*REQUIRED ACTION:* Once the line containing "if ea.toNat %" is located, give it again exactly, together with each line that follows it to the end of the entries, and add nothing else.

*** RECORDS PROVIDED ***

-- ==== Sys2Proof/Machine/Atomics.lean ====
section
/-!
DEFINITION. Sys2Proof/Machine/Atomics.lean: `AMO`, `CAS`, `ACC`, `FOLD` and `RECVRED` (R229–R246; majors 0x2C–0x2F).
-/
namespace Sys2Proof.Machine

/-! ## `AMO` and `CAS` -/

/-- The value that an `AMO` writes (R231); every value is `n` bytes. -/
def amoValue (op : AmoOp) (n x b : Nat) : Nat :=
  let w := 8 * n
  match op with
  | .add => (x + b) % 2 ^ w
  | .and => Nat.land x b
  | .or => Nat.lor x b
  | .xor => Nat.xor x b
  | .min => if intVal true w b < intVal true w x then b else x
  | .max => if intVal true w x < intVal true w b then b else x
  | .minz => Nat.min x b
  | .maxz => Nat.max x b
  | .swap | .cas => b

/-- A translated operand, or what the instruction does instead. -/
inductive Operand where
  | ok (p : Place)
  | miss (x : Miss)
  | trap (t : TrapInfo)
  /-- The write is refused at another module (R147), which the thread learns as a fault found after issue (R232). -/
  | refused

/-- Translation of a thread's own access, which it waits for: no tolerant page, and one with this value of RED
(R231, R238). -/
def State.threadPlace (s : State) (va : Nat) (acc : Access) (red : Bool) : Operand :=
  let x : Miss := { req := reqThread s.cur, core := s.myCore, part := s.partOfThread s.cur, va, write := acc == .write
                    sup := s.src.sup, tol := false, red := some red }
  if 2 ^ 57 ≤ va then .trap { cause := .pageFault, sub := 1, addr := Word.of va }
  else
    match s.translate x s.src.sup acc with
    | .ok p => .ok p
    | .miss => .miss x
    | .fault .remoteFault _ => .refused
    | .fault c sub => .trap { cause := c, sub, addr := Word.of va }

/-- A trap of the issuing instruction, after which no walk of its thread goes on. -/
def State.accessTrap (s : State) (t : TrapInfo) : Res := .trap t (s.dropWalks (reqThread s.cur))

/-- Puts a request of the issuing thread on its way, with the translation generation of the module that has translated it
(R151); `gD` waits for the reply. -/
def State.request (s : State) (ea : Word) (stream : Option Nat) (d : List GReg) (body : ReqBody) : State :=
  let r : Req := { id := 0, tid := s.cur, src := s.myCore, stream, ea
                   window := (match addrForm ea with
                     | .window _ _ => true
                     | _ => false)
                   part := s.partOfThread s.cur, sup := s.src.sup, body }
  let (id, s) := s.inject { r with gen := (s.module r.transModule).gen.toNat }
  if d.isEmpty then s
  else s.modTh (fun t => { t with outstanding := t.outstanding ++ [{ id, writes := gs d }] })

/-- A request that another module refuses under R147: it ends in `REMOTE_FAULT`, SUB 3 (R232). -/
def State.refusedRequest (s : State) (ea : Word) (d : List GReg) (body : ReqBody) : State :=
  let s' := s.request ea none d body
  (s'.updReq s.nextId (fun r => { r with
    st := .failed { cause := .remoteFault, sub := 3, origin := 7, addr := ea } })).emit (.atomicFaultReply s.nextId)

/-- `AMO` and `CAS` at issue (R231). -/
def State.amoIssue (s : State) (op : AmoOp) (n : Nat) (d a b : GReg) : Res :=
  let ea := s.g a
  let body := ReqBody.amo op n ((s.g b).toNat % 2 ^ (8 * n)) ((s.g d).toNat % 2 ^ (8 * n)) d
  match addrForm ea with
  | .nonCanonical => trapOf s .pageFault ea 1
  | .dram va =>
    if va % n ≠ 0 then trapOf s .misalign ea
    else
      match s.threadPlace va .write false with
      | .miss x => .again (some x)
      | .trap t => s.accessTrap t
      | .refused => .retire (s.refusedRequest ea [d] (body none))
      | .ok p => .retire ((s.markDirty p).request ea none [d] (body (some p.at)))
  | f =>
    if ea.toNat % n ≠ 0 then trapOf s .misalign ea
    else if s.detachedFor s.myCore s.src.tdet f then trapOf s .pluralDetached ea
    else .retire (s.request ea (some 0) [d] (body none))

*** End of RECORDS PROVIDED ***

*OUTPUT FOR THIS EXERCISE:*
    if ea.toNat % n ≠ 0 then trapOf s .misalign ea
    else if s.detachedFor s.myCore s.src.tdet f then trapOf s .pluralDetached ea
    else .retire (s.request ea (some 0) [d] (body none))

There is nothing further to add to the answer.